The nationwide petition, along with our surveys and progress reports on accessible films, screenings and audiences helped the UK film industry to compile its 2002 ‘Cinema Access Technologies for people with Sensory Impairments’ report, which led directly to the UK’s first ‘Cinema Access Scheme’ – a plan to make UK cinemas more accessible, utilising upcoming digital cinema solutions. 

In 2004, impressed with our work, the UK film industry hired our non-profit sociable enterprise – YourLocalCinema.com – to run the marketing arm of the scheme – to promote accessible films and screenings nationwide. 

Today, more than 20 years after my first English-language captioned cinema experience, my friends and I go to the cinema most weeks. It’s unusual for a popular cinema release NOT to have a caption track. Almost all UK cinemas show a choice of the latest films with captions each week. 

The UK film industry now pays me to run the non-profit, multi-award-winning ‘YourLocalCinema‘ listings & information service that myself and my parents set up when I was nine. The popular website, supported by the BFI and film companies such as Disney, Warner Bros etc receives more than a million visits annually. 

The service is unique in that its target audience – film fans with hearing loss – can find exactly what they’re looking for – all captioned screenings nearby – in a few clicks. No other cinema listings site offers the combination of clear, smartphone-friendly ‘captioned only’ listings with ‘auto-locate’; a YouTube channel with the latest trailers in an accessible deaf-friendly format; and excellent customer service with meaningful, engaging, accessible, deaf-friendly correspondence facilities that include text messaging, email, live chat, Facebook, Twitter, WhatsApp and, if necessary, sign-language over Zoom.

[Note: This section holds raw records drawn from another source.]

/-- A 14-bit slice operand field: window, offset, width - 1 (R62). -/
structure Slot where
  win : BitVec 2
  off : BitVec 8
  wm1 : BitVec 4
deriving DecidableEq, Repr

/-- A source operand with its kind and hold bit (R91, R92). The field of a LATCH is 0 and is not represented (R71). -/
inductive Src where
  | file (o : Slot) (hold : Bool)
  | latch (hold : Bool)
  | scalar (o : Slot) (hold : Bool)
  | imm (v : BitVec 14) (hold : Bool)
deriving DecidableEq, Repr

/-- The standard subcode of word 2 [13:0] (R94). -/
structure Sub where
  rm : BitVec 3
  sat : Bool
  cond : BitVec 5
  fmt : BitVec 3
  xs : BitVec 2
deriving DecidableEq, Repr

/-- The source C field of word 2 [13:0] (R95). -/
structure SrcC where
  win : BitVec 2
  off : BitVec 8
  fmt : BitVec 3
  rms : Bool
deriving DecidableEq, Repr

/-- Form F3 with destination, two sources and the standard subcode (R90). `dep` is the DEP field of the last word (R85). -/
structure S3 where
  h : Head
  dep : BitVec 4
  es : BitVec 2
  fs : Bool
  dst : Slot
  a : Src
  b : Src
  sub : Sub
deriving DecidableEq, Repr

/-- Form F3 whose source B field, kind B and hold B are 0. -/
structure S3a where
  h : Head
  dep : BitVec 4
  es : BitVec 2
  fs : Bool
  dst : Slot
  a : Src
  sub : Sub
deriving DecidableEq, Repr

/-- Form F3 with a third source in place of the subcode (R95). -/
structure S3c where
  h : Head
  dep : BitVec 4
  es : BitVec 2
  fs : Bool
  dst : Slot
  a : Src
  b : Src
  c : SrcC
deriving DecidableEq, Repr

/-- CMP and VCMP: the DST field holds PD and MODE (R137, R179). -/
structure S3cmp where
  h : Head
  dep : BitVec 4
  es : BitVec 2
  fs : Bool
  pd : BitVec 4
  mode : BitVec 2
  a : Src
  b : Src
  sub : Sub
deriving DecidableEq, Repr

/-- Form F2R (R90). -/
structure S2r where
  h : Head
  dep : BitVec 4
  es : BitVec 2
  fs : Bool
  dst : Slot
  a : Src
deriving DecidableEq, Repr

structure PbrF where
  k : BitVec 3
  rel : Bool
  target : BitVec 28
deriving DecidableEq, Repr

structure BrF where
  g : Guard
  k : BitVec 3
deriving DecidableEq, Repr

structure BrlF where
  g : Guard
  l : BitVec 3
  k : BitVec 3
deriving DecidableEq, Repr

structure LoopF where
  n : BitVec 2
  csrc : Bool
  count : BitVec 14
  last : BitVec 14
deriving DecidableEq, Repr

structure LbrkF where
  g : Guard
  n : BitVec 2
deriving DecidableEq, Repr

/-- Form F1 with no field of its own. -/
structure F1 where
  h : Head
deriving DecidableEq, Repr
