/-- The words of an instruction; none for an event, command or message. -/
def encode : Instr → List W32
  | .nop n => [allW 0 0 ⟨false, 0, false⟩ n]
  | .pbr f => [allW 1 1 ⟨false, 0, false⟩ (0#5 ++ bit f.rel ++ f.k), 0#4 ++ f.target]
  | .br f => [allW 0 2 f.g (0#6 ++ f.k)]
  | .brl f => [allW 0 3 f.g (0#3 ++ f.l ++ f.k)]
  | .loop f => [allW 1 4 ⟨false, 0, false⟩ (bit f.csrc ++ 0#6 ++ f.n), 0#4 ++ f.count ++ f.last]
  | .lbrk f => [allW 0 5 f.g (0#7 ++ f.n)]
  | .segOpen d => [allW 1 6 ⟨false, 0, false⟩ 0, 0#4 ++ d]
  | .segClose => [allW 0 7 ⟨false, 0, false⟩ 0]
  | .gbar n => [allW 0 8 ⟨false, 0, false⟩ (0#5 ++ n)]
  | .halt => [allW 0 9 ⟨false, 0, false⟩ 0]
  | .ckdiv d => [allW 1 10 ⟨false, 0, false⟩ 0, 0#4 ++ d]
  | .slipw => [allW 0 11 ⟨false, 0, false⟩ 0]
  | .brk c => [allW 0 12 ⟨false, 0, false⟩ (0#1 ++ c)]
  | .add f => eS3 0 0 f
  | .sub f => eS3 0 1 f
  | .mul f => eS3 0 2 f
  | .mulh f => eS3 0 3 f
  | .divi f => eS3 0 4 f
  | .remi f => eS3 0 5 f
  | .and f => eS3 0 6 f
  | .or f => eS3 0 7 f
  | .xor f => eS3 0 8 f
  | .andn f => eS3 0 9 f
  | .shl f => eS3 0 10 f
  | .shr f => eS3 0 11 f
  | .rot f => eS3 0 12 f
  | .min f => eS3 0 13 f
  | .max f => eS3 0 14 f
  | .clz f => eS2r 0 15 f
  | .popc f => eS2r 0 16 f
  | .ext f => eS3 0 17 f
  | .ins f => eS3 0 18 f
  | .mov f => eS2r 0 19 f
  | .movi f => eMovi false f
  | .moviHi f => eMovi true f
  | .sel f => eS3c 0 21 f
  | .cmp f => eS3cmp 0 22 f
  | .plog f => ePlog 0 23 f
  | .pmov f => ePmov 0 24 f
  | .lea f => eS3 0 25 f
  | .setw f => eSetw 0 26 f
  | .getw f => eGetw 0 27 f
  | .ld f => eS3 0 32 f
  | .st f => eS3 0 33 f
  | .spill f => eSpill 0 34 f
  | .fill f => eSpill 0 35 f
  | .atom f => eAtom 0 36 f
  | .atomn f => eAtomn 0 37 f
  | .cas f => eCas 0 38 f
  | .fence f => eFence 0 39 f
  | .qfence f => eQfence 0 40 f
  | .twait f => eTwait 0 41 f
  | .tffr f => eTffr 0 42 f
  | .tclr f => eTclr 0 43 f
  | .bari f => eBar 0 44 f
  | .barx f => eBar 0 45 f
  | .bwait f => eBwait 0 46 f
  | .trapf f => eF1 0 47 f
  | .segst f => eSegst 0 48 f
  | .mfsr f => eMfsr 0 49 f
  | .mtsr f => eMtsr 0 50 f
  | .rdtime f => eRd 0 51 f
  | .rdreck f => eRd 0 52 f
  | .rand f => eRand 0 53 f
  | .pace f => ePace 0 54 f
  | .hint f => eHint 0 55 f
  | .trap f => eTrap 0 56 f
  | .cbset f => eCbset 0 57 f
  | .cbadv f => eCbadv 0 58 f
  | .cbqry f => eCbqry 0 59 f
  | .vadd f => eS3 1 0 f
  | .vsub f => eS3 1 1 f
  | .vmul f => eS3 1 2 f
  | .vfma f => eS3c 1 3 f
  | .vfms f => eS3c 1 4 f
  | .vmin f => eS3 1 5 f
  | .vmax f => eS3 1 6 f
  | .vabs f => eS3a 1 7 f
  | .vneg f => eS3a 1 8 f
  | .vand f => eS3 1 9 f
  | .vor f => eS3 1 10 f
  | .vxor f => eS3 1 11 f
  | .vshl f => eS3 1 12 f
  | .vshr f => eS3 1 13 f
  | .vcmp f => eS3cmp 1 14 f
  | .vsel f => eS3c 1 15 f
  | .vcvt f => eVcvt 1 16 f
  | .vmov f => eS2r 1 17 f
  | .vbcast f => eS3 1 18 f
  | .vperm f => eS3 1 19 f
  | .vrot f => eS3 1 20 f
  | .vshuf f => eS3 1 21 f
  | .vpack f => eS3 1 22 f
  | .vunpk f => eS3a 1 23 f
  | .vred f => eS3 1 24 f
  | .vscan f => eS3 1 25 f
  | .vdot f => eS3c 1 26 f
  | .vld f => eS3 1 27 f
  | .vst f => eS3 1 28 f
  | .vldx f => eS3 1 29 f
  | .vstx f => eS3 1 30 f
  | .vldc f => eVcb 1 31 f
  | .vstc f => eVcb 1 32 f
  | .viota f => eS2r 1 33 f
  | .nrsq f => eS3a 2 0 f
  | .nrcp f => eS3a 2 1 f
  | .nexp2 f => eS3a 2 2 f
  | .nlog2 f => eS3a 2 3 f
  | .nsig f => eS3a 2 4 f
  | .ntanh f => eS3a 2 5 f
  | .nmom f => eS3a 2 6 f
  | .nnorm f => eS3 2 7 f
  | .nsoft f => eS3a 2 8 f
  | .qamax f => eS3a 3 0 f
  | .qscale f => eQscale 3 1 f
  | .qblk f => eQblk 3 2 f
  | .qdeq f => eQdeq 3 3 f
  | .qsign f => eS3 3 4 f
  | .lds f => eLds 1 0 f
  | .ldsc f => eLdsc 1 1 f
  | .lflip f => eF1 1 2 f
  | .ldscl f => eLdsc 1 3 f
  | .msign f => eMsign 2 0 f
  | .mstop f => eF1 2 1 f
  | .mma f => eMma 3 0 f
  | .accClr f => eAccClr 3 1 f
  | .accSwap f => eF1 3 2 f
  | .accRd f => eAcc 3 3 f
  | .accWr f => eAcc 3 4 f
  | .accCarry f => eF1 3 5 f
  | .mwait f => eF1 3 6 f
  | .drain f => eDrain 4 0 f
  | .dscale f => eDscale 4 1 f
  | .damax f => eDamax 4 2 f
  | .igen f => eIgen 1 0 f
  | .imap f => eImap 1 1 f
  | .icmp f => eIcmp 1 2 f
  | .gath f => eGath 2 0 f
  | .scat f => eGath 2 1 f
  | .win f => eWin 2 2 f
  | .gseg f => eGseg 2 3 f
  | .ast f => eAst 3 0 f
  | .await f => eAwait 3 1 f
  | .hld f => eHld 1 0 f
  | .hst f => eHld 1 1 f
  | .hpre f => eHpre 1 2 f
  | .hzero f => eHzero 1 3 f
  | .tcopy f => eTcopy 2 0 f
  | .tcvt f => eTcvt 2 1 f
  | .push f => ePush 6 0 f
  | .pushb f => ePushb 6 1 f
  | .copy f => eCopy 6 2 f
  | .copyd f => eCopy 6 4 f
  | .pull f => eCopy 6 5 f
  | .copyb f => eCopyb 6 3 f
  | .coll f => eColl 6 6 f
  | _ => []

end Sys2Proof
end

Before 2000, the only way people with hearing loss could enjoy cinema was to watch a foreign-language film. Today, thanks to collaborative work between the UK film industry, YourLocalCinema, and charities representing people with hearing or sight loss, most cinemas are accessible. Each year more than 600 cinemas in the UK & Ireland provided around 80,000 English-language subtitled/captioned screenings of around 200 films. A nationwide audience of thousands of film fans with hearing loss, many accompanied by family/friends, helped cinemas generate an estimated million admissions from English-language subtitled/captioned screenings. More than £7m worth of cinema tickets.